-- ==== Sys2Proof/Machine/Stage.lean ====
section
/-! DEFINITION. Staged writes (R56), who may write what (R287, R536, R545), and the start of calibration runs (R486). -/

namespace Sys2Proof.Machine

/-- The threshold, named by the frame it begins, at which a write received `t` ns after the last threshold takes
effect: the next when at least 128 ns remain, else the one after; threshold 0 before frame 0 has begun (R56). -/
def Chip.dueFrame (c : Chip) (t : Nat) : Nat :=
  if !c.frm.begun then 0
  else if t + 128 ≤ c.frameNs then nextFrame c.frm.cur else nextFrame (nextFrame c.frm.cur)

/-- Stage a write of the masked bits of a register (R56). -/
def Dev.stage (d : Dev) (r : Requester) (t key mask value : Nat) : Dev :=
  { d with staged := d.staged ++ [⟨key, mask, value &&& mask, d.chip.dueFrame t, r⟩] }

/-- The key of a field's register. -/
def Fld.key (f : Fld) (i : Nat := 0) (e : Nat := 0) (sel : Nat := 0) : Nat := regKey (f.addrOf i e) sel

/-- The mask of a field. -/
def Fld.mask (f : Fld) : Nat := (2 ^ f.w - 1) * 2 ^ f.lo

/-- Stage a write of one field. -/
def Dev.stageFld (d : Dev) (r : Requester) (t : Nat) (f : Fld) (v : Nat) (i : Nat := 0) (e : Nat := 0) (sel : Nat := 0) : Dev :=
  d.stage r t (f.key i e sel) f.mask (v % 2 ^ f.w * 2 ^ f.lo)

/-- Change the calibration engine. -/
def Dev.onCal (d : Dev) (f : Calib → Calib) : Dev := d.onChip fun c => { c with cal := f c.cal }

/-- The key of a calibrated unit. -/
def calKey (kind unit : Nat) : Nat := kind * 64 + unit

/-- A calibration run of a kind starts on a unit (R486, R488); none while the device is tripped (R491). -/
def Dev.calStart (d : Dev) (kind unit : Nat) : Dev :=
  if d.chip.thm.tripped then d
  else
    let busy := (Tab.get {} d.chip.cal.units (calKey kind unit)).running
    let d := d.onCal fun c => { c with units := Tab.upd {} c.units (calKey kind unit) fun u => { u with running := true } }
    if kind = 5 ∧ !busy then
      d.onCal fun c => { c with phyLeft := Tab.put 0 c.phyLeft unit 32, phyAt := Tab.put 0 c.phyAt unit d.chip.frm.cur }
    else d

/-- A refused or ignored write sets FRM_INT_STATUS.BAD_WRITE (R76). -/
def Dev.badWrite (d : Dev) : Dev := d.flag F.FRM_INT_STATUS_BAD_WRITE

/-- A PCIe function that may write a register of room `n`: the PF every room's, a VF its own (R287, R534). -/
def roomWriter (r : Requester) (n : Nat) : Bool :=
  n < 16 && (match r with
    | .pf => true
    | .vf v => v = n + 1
    | _ => false)

/-- The PF: registers that no VF window shows and WRITE_REG does not permit (R536, R545). -/
def isPf (r : Requester) : Bool := r = .pf

/-- The room a VF serves (R534); 16, no room, for a number that is no VF's. -/
def vfRoom : Requester → Option Nat
  | .vf v => some (if 1 ≤ v ∧ v ≤ 16 then v - 1 else 16)
  | _ => none

end Sys2Proof.Machine
end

▸ **WORK INSTRUCTION**
Exactly how many lines of the listing hold the word "Bool"? Give the number with nothing else.

▸ **RESULT OF THE TASK**
2